-- Problem description --
Each line of the entries below that holds "blobs" is needed, copied in full.

[Stored items]
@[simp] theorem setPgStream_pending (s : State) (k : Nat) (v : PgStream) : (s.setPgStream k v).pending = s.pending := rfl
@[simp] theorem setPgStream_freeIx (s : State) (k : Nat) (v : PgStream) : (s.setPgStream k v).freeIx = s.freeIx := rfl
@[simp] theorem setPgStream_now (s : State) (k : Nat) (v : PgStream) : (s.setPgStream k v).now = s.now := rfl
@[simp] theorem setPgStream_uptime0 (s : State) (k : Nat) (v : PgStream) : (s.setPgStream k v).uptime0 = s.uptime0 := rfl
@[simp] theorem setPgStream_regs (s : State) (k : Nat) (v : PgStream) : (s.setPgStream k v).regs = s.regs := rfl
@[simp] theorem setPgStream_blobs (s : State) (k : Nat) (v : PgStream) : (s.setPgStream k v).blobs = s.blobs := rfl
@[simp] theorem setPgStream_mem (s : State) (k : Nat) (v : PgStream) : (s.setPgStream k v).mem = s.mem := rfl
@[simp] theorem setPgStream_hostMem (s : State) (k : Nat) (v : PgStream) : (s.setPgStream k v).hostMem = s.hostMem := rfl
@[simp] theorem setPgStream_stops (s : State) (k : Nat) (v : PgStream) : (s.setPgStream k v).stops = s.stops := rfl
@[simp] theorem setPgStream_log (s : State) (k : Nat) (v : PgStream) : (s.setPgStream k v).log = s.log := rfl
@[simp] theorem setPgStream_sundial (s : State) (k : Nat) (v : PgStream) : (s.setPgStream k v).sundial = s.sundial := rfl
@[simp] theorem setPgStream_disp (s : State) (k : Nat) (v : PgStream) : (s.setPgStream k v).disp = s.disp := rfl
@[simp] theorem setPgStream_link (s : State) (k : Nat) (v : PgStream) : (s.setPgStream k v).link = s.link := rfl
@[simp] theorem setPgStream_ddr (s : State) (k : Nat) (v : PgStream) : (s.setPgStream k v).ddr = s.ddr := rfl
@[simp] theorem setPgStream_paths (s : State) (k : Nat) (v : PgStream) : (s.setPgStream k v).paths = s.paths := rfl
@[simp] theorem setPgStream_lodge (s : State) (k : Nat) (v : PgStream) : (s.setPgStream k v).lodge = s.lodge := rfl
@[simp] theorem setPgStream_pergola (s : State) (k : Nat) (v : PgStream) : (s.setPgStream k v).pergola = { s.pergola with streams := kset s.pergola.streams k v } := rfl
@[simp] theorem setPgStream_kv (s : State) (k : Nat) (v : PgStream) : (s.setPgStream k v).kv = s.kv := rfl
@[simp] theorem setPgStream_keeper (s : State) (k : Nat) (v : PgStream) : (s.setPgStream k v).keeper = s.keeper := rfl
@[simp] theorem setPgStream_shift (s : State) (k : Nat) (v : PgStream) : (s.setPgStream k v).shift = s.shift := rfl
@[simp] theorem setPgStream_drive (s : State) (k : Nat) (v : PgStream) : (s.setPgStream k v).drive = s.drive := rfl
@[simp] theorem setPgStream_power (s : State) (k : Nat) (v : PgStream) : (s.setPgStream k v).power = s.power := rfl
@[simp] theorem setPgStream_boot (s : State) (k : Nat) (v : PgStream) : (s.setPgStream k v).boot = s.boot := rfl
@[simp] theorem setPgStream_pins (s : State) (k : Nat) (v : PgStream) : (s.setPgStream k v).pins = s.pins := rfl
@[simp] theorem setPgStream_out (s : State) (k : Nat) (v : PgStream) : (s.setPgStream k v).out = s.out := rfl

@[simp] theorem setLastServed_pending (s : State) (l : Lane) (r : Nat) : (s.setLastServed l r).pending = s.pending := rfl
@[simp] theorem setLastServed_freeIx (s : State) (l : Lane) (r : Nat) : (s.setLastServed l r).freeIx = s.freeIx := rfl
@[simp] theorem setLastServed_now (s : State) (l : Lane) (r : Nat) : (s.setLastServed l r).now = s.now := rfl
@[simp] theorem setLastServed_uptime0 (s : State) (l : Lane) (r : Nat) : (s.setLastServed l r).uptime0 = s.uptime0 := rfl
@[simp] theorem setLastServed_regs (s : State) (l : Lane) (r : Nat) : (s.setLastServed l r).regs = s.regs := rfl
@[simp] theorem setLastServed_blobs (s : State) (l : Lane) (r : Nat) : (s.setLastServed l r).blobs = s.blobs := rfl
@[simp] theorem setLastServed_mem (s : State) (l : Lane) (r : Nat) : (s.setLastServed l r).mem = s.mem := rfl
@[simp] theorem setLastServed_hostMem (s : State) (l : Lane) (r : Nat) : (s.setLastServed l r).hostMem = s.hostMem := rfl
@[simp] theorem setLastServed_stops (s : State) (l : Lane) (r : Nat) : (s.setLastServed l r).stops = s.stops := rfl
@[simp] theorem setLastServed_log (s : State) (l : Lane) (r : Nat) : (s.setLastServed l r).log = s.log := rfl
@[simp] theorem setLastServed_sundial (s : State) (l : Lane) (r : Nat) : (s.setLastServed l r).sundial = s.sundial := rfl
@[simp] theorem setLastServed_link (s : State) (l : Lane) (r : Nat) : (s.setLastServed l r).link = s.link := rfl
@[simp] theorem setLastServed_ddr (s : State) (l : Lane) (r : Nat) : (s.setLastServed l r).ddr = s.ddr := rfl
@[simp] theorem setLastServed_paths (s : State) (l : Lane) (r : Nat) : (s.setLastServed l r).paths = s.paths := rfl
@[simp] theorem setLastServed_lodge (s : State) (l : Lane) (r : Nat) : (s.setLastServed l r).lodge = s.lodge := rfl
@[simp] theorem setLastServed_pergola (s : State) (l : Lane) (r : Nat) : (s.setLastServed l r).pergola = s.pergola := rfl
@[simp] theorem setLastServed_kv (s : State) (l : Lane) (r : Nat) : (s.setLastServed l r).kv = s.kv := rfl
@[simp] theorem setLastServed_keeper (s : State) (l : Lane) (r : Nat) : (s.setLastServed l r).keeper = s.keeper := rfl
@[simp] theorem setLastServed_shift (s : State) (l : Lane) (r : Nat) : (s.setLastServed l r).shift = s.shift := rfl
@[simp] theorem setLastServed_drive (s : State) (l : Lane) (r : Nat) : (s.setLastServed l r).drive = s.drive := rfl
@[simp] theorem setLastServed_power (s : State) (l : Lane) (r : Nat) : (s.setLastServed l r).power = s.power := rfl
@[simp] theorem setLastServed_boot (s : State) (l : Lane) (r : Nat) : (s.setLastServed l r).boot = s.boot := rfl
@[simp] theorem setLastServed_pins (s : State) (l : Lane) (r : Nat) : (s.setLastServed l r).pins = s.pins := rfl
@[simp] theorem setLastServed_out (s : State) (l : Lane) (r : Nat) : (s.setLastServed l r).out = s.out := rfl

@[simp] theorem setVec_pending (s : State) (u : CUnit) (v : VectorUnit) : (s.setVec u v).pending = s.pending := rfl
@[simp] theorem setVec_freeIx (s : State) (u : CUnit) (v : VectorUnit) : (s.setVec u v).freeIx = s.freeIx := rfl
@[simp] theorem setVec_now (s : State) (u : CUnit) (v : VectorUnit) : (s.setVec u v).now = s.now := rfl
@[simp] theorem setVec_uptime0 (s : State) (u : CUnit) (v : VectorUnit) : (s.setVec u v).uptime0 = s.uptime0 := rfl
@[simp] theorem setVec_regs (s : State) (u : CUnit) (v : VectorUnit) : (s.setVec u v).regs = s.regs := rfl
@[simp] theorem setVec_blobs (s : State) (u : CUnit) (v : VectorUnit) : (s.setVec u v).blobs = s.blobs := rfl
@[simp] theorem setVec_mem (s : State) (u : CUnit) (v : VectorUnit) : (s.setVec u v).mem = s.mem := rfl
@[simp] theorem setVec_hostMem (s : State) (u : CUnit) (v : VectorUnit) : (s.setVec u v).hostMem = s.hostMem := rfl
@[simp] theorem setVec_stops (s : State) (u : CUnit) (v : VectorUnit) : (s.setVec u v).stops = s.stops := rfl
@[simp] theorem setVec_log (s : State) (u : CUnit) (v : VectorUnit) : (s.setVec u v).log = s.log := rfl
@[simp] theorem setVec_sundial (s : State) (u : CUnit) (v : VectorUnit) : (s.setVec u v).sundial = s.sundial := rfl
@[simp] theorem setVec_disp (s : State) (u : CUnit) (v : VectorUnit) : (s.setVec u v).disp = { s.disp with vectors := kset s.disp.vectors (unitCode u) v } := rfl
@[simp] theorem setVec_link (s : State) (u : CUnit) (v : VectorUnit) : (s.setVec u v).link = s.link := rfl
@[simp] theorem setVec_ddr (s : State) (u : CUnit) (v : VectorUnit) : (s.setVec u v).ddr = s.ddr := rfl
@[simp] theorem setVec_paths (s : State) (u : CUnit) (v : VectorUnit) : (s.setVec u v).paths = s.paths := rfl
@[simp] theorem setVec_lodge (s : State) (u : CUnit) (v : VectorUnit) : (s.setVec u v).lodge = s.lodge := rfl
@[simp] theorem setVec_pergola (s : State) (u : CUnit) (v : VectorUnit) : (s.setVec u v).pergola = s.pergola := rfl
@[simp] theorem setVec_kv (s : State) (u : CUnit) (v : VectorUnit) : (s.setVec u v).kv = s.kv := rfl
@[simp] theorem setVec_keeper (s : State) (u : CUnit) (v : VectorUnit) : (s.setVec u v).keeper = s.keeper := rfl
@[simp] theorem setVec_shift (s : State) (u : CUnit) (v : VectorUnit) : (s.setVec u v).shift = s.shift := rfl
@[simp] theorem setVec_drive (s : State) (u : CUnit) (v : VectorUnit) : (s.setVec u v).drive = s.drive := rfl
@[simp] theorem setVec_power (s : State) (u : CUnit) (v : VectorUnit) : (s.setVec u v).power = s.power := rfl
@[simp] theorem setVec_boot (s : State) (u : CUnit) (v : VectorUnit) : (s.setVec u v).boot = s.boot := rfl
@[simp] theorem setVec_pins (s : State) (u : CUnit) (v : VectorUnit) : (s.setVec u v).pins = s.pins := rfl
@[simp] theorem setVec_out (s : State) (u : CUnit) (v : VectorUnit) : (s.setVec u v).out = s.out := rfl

-- Output for this task --
@[simp] theorem setPgStream_blobs (s : State) (k : Nat) (v : PgStream) : (s.setPgStream k v).blobs = s.blobs := rfl
@[simp] theorem setLastServed_blobs (s : State) (l : Lane) (r : Nat) : (s.setLastServed l r).blobs = s.blobs := rfl
@[simp] theorem setVec_blobs (s : State) (u : CUnit) (v : VectorUnit) : (s.setVec u v).blobs = s.blobs := rfl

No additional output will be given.